*Description of the task*:
Among the lines below, a stretch begins at the one with "queueOutput_keep ?_ ?_" and ends at the one with "exact ih hs". Repeat that stretch exactly, ends included.

*Input material*:
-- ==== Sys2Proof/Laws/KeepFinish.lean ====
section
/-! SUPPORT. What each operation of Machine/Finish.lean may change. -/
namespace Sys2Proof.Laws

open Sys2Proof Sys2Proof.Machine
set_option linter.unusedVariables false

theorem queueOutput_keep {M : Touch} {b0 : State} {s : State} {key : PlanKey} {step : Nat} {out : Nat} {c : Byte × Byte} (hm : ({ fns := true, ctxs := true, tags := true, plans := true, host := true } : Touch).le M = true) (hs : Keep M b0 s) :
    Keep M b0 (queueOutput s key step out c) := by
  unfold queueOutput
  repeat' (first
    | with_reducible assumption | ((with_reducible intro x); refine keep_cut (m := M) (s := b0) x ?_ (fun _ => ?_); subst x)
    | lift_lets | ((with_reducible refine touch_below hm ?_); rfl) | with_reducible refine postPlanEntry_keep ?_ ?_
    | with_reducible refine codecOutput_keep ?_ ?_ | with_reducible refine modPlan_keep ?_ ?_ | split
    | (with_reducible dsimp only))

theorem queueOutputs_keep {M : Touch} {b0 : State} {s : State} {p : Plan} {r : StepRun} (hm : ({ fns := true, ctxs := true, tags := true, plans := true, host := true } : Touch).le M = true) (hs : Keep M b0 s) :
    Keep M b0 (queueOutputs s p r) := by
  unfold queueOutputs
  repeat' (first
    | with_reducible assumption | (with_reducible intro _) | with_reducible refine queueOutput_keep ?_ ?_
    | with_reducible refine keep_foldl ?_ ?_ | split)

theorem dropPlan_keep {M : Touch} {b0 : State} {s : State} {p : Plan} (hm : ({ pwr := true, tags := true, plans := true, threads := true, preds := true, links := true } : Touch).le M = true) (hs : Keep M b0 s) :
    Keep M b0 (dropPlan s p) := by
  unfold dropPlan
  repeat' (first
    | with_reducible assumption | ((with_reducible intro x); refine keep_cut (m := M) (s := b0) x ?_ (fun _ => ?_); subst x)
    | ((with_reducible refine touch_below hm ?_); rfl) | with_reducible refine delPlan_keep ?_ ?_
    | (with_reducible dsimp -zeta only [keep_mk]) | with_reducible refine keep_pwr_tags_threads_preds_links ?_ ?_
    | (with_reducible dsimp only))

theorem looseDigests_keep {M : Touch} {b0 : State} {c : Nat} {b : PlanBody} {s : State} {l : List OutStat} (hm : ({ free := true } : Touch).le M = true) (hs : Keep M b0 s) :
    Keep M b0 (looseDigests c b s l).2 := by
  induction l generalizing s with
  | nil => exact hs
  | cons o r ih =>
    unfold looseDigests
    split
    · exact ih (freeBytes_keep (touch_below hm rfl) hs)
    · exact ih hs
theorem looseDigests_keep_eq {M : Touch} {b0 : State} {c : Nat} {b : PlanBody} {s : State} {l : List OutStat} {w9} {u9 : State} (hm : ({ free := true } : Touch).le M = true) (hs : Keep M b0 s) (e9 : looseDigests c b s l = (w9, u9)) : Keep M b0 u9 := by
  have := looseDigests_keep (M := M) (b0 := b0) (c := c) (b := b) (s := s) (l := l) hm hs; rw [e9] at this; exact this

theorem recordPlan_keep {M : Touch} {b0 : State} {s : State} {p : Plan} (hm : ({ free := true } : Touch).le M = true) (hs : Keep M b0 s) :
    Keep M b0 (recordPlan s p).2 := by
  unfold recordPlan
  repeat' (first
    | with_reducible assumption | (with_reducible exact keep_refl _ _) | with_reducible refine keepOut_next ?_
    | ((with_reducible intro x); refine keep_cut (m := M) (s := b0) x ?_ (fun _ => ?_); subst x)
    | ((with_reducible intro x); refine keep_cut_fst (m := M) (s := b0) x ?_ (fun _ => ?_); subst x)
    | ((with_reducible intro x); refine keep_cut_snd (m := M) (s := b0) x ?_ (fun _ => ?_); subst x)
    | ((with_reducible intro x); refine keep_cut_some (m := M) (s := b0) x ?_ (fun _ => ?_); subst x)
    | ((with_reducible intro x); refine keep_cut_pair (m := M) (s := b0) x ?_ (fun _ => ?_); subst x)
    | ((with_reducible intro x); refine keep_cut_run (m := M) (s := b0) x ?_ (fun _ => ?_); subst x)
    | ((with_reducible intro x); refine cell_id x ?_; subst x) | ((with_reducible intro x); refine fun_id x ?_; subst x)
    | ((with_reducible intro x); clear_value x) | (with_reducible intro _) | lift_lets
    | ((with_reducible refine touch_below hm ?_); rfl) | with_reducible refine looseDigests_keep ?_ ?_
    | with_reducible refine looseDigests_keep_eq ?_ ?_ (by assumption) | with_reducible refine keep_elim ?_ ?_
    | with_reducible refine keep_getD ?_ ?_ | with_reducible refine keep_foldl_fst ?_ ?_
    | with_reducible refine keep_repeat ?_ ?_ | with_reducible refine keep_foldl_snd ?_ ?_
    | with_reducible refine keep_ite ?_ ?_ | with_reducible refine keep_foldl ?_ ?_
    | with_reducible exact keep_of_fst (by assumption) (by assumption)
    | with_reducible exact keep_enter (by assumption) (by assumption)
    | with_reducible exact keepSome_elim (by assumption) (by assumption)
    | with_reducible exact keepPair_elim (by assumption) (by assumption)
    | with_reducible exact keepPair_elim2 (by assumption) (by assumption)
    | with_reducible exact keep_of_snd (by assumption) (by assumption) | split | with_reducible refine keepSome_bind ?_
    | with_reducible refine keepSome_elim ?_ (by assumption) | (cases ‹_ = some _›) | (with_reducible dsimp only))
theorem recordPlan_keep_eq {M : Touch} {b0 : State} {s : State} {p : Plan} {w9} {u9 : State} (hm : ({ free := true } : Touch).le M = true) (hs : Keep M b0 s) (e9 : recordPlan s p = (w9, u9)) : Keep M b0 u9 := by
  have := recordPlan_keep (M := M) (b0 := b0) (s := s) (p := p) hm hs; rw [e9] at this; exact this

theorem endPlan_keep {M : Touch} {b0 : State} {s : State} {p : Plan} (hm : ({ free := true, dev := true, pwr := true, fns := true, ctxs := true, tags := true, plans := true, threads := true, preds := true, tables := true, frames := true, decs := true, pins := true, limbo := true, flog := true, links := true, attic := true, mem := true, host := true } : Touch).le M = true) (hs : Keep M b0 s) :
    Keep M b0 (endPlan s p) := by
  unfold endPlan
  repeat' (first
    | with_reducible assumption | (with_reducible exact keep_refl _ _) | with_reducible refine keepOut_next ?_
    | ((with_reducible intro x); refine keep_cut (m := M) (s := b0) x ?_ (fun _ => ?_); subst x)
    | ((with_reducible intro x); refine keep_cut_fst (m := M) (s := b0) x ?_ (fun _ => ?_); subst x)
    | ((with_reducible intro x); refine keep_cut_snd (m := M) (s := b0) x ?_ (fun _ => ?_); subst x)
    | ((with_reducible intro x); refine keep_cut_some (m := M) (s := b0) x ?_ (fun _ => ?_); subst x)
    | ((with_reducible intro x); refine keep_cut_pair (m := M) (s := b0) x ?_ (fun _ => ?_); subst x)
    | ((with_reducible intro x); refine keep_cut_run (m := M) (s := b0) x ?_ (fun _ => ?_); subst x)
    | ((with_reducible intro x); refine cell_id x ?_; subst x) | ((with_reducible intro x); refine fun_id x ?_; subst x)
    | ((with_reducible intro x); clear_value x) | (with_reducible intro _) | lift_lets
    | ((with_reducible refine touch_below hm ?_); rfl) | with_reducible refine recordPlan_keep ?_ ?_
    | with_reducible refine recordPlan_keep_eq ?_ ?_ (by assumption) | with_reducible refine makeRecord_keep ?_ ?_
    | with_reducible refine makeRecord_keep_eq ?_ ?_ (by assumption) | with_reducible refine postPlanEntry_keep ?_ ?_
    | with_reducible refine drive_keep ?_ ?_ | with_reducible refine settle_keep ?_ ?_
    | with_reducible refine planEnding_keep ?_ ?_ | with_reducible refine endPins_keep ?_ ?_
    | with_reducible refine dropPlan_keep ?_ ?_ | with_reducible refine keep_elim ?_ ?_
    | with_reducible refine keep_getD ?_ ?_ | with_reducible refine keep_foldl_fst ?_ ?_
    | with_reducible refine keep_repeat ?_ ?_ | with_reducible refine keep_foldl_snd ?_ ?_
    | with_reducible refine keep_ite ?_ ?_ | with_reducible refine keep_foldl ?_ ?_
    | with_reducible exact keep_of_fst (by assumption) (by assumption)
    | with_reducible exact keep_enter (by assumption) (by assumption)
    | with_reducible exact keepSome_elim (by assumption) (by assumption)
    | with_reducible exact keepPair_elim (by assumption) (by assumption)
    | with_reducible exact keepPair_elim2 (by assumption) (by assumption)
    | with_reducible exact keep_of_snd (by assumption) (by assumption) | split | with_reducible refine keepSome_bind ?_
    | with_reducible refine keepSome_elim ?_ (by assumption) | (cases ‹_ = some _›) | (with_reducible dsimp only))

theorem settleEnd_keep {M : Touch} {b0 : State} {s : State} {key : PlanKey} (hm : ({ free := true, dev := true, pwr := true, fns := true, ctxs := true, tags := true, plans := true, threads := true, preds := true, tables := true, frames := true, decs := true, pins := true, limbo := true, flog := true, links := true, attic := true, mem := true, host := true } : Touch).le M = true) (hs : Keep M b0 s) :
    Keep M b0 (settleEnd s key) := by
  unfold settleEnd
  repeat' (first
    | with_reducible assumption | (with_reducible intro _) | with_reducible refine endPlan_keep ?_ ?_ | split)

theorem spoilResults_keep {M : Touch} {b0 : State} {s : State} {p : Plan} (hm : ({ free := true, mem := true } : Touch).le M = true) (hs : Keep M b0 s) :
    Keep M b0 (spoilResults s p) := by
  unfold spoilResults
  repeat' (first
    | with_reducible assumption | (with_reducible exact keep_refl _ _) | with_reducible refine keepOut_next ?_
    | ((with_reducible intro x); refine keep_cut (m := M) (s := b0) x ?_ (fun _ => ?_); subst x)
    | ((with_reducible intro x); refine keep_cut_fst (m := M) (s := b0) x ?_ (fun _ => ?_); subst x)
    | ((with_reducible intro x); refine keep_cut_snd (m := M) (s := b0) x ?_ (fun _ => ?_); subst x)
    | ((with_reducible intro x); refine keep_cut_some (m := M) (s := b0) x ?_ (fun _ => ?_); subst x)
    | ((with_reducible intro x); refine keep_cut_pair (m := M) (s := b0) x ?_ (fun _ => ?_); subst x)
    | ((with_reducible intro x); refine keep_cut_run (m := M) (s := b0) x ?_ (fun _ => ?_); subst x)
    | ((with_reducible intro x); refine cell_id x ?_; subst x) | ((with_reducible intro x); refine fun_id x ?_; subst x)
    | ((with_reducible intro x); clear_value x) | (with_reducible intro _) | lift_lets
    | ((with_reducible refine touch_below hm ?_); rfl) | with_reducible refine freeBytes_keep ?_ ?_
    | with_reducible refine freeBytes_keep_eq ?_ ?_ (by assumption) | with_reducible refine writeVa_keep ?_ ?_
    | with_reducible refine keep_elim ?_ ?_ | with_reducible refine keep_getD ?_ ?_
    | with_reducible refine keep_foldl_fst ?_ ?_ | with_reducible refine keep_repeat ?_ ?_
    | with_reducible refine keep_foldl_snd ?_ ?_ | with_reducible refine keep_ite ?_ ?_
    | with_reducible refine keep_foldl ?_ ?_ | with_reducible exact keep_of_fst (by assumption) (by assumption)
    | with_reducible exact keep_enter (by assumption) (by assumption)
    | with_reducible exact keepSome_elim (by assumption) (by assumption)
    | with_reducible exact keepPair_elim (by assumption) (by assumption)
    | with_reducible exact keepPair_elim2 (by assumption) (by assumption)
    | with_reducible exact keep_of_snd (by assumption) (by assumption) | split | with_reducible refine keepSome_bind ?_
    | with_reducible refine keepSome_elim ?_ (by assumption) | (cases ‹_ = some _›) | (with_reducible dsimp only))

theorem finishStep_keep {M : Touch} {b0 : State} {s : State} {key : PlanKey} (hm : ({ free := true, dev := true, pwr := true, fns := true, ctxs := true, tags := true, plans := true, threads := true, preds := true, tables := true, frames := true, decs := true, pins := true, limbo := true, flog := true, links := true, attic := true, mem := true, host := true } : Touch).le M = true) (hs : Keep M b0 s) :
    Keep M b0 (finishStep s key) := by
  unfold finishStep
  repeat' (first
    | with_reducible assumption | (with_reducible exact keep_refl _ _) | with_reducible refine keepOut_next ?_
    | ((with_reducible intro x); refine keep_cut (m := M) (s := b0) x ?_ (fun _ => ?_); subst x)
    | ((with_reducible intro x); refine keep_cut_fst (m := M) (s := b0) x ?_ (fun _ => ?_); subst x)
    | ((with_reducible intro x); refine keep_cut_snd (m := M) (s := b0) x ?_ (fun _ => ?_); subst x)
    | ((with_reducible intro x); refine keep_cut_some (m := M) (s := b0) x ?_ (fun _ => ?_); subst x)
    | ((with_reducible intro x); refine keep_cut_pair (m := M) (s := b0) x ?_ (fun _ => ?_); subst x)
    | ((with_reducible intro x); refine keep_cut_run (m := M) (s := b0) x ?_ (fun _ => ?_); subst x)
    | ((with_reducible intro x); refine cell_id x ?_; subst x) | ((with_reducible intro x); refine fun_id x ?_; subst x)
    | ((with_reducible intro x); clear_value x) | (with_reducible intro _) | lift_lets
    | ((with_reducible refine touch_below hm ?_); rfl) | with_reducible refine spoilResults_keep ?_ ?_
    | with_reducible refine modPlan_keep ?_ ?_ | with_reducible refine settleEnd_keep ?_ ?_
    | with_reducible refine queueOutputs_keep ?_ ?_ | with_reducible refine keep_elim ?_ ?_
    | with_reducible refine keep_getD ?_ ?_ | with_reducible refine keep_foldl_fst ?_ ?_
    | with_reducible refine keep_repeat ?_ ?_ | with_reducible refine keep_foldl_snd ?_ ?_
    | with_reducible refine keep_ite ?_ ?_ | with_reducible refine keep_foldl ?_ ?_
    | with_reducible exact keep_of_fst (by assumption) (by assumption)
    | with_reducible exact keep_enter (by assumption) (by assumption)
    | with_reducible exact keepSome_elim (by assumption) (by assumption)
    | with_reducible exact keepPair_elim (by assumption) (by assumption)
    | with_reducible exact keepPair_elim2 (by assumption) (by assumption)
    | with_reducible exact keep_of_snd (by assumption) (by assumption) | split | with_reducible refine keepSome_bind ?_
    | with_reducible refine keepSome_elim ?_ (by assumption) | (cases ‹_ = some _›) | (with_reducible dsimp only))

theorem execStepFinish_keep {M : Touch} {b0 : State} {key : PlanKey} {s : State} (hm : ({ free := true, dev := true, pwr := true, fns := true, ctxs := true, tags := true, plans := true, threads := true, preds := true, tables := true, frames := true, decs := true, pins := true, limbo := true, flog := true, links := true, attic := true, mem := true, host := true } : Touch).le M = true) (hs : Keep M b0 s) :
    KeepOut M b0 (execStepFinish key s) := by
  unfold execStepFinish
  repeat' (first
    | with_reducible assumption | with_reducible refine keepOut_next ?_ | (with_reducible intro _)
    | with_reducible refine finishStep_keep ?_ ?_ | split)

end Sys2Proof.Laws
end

*Response to this task*:
    | with_reducible assumption | (with_reducible intro _) | with_reducible refine queueOutput_keep ?_ ?_
    | with_reducible refine keep_foldl ?_ ?_ | split)

theorem dropPlan_keep {M : Touch} {b0 : State} {s : State} {p : Plan} (hm : ({ pwr := true, tags := true, plans := true, threads := true, preds := true, links := true } : Touch).le M = true) (hs : Keep M b0 s) :
    Keep M b0 (dropPlan s p) := by
  unfold dropPlan
  repeat' (first
    | with_reducible assumption | ((with_reducible intro x); refine keep_cut (m := M) (s := b0) x ?_ (fun _ => ?_); subst x)
    | ((with_reducible refine touch_below hm ?_); rfl) | with_reducible refine delPlan_keep ?_ ?_
    | (with_reducible dsimp -zeta only [keep_mk]) | with_reducible refine keep_pwr_tags_threads_preds_links ?_ ?_
    | (with_reducible dsimp only))

theorem looseDigests_keep {M : Touch} {b0 : State} {c : Nat} {b : PlanBody} {s : State} {l : List OutStat} (hm : ({ free := true } : Touch).le M = true) (hs : Keep M b0 s) :
    Keep M b0 (looseDigests c b s l).2 := by
  induction l generalizing s with
  | nil => exact hs
  | cons o r ih =>
    unfold looseDigests
    split
    · exact ih (freeBytes_keep (touch_below hm rfl) hs)
    · exact ih hs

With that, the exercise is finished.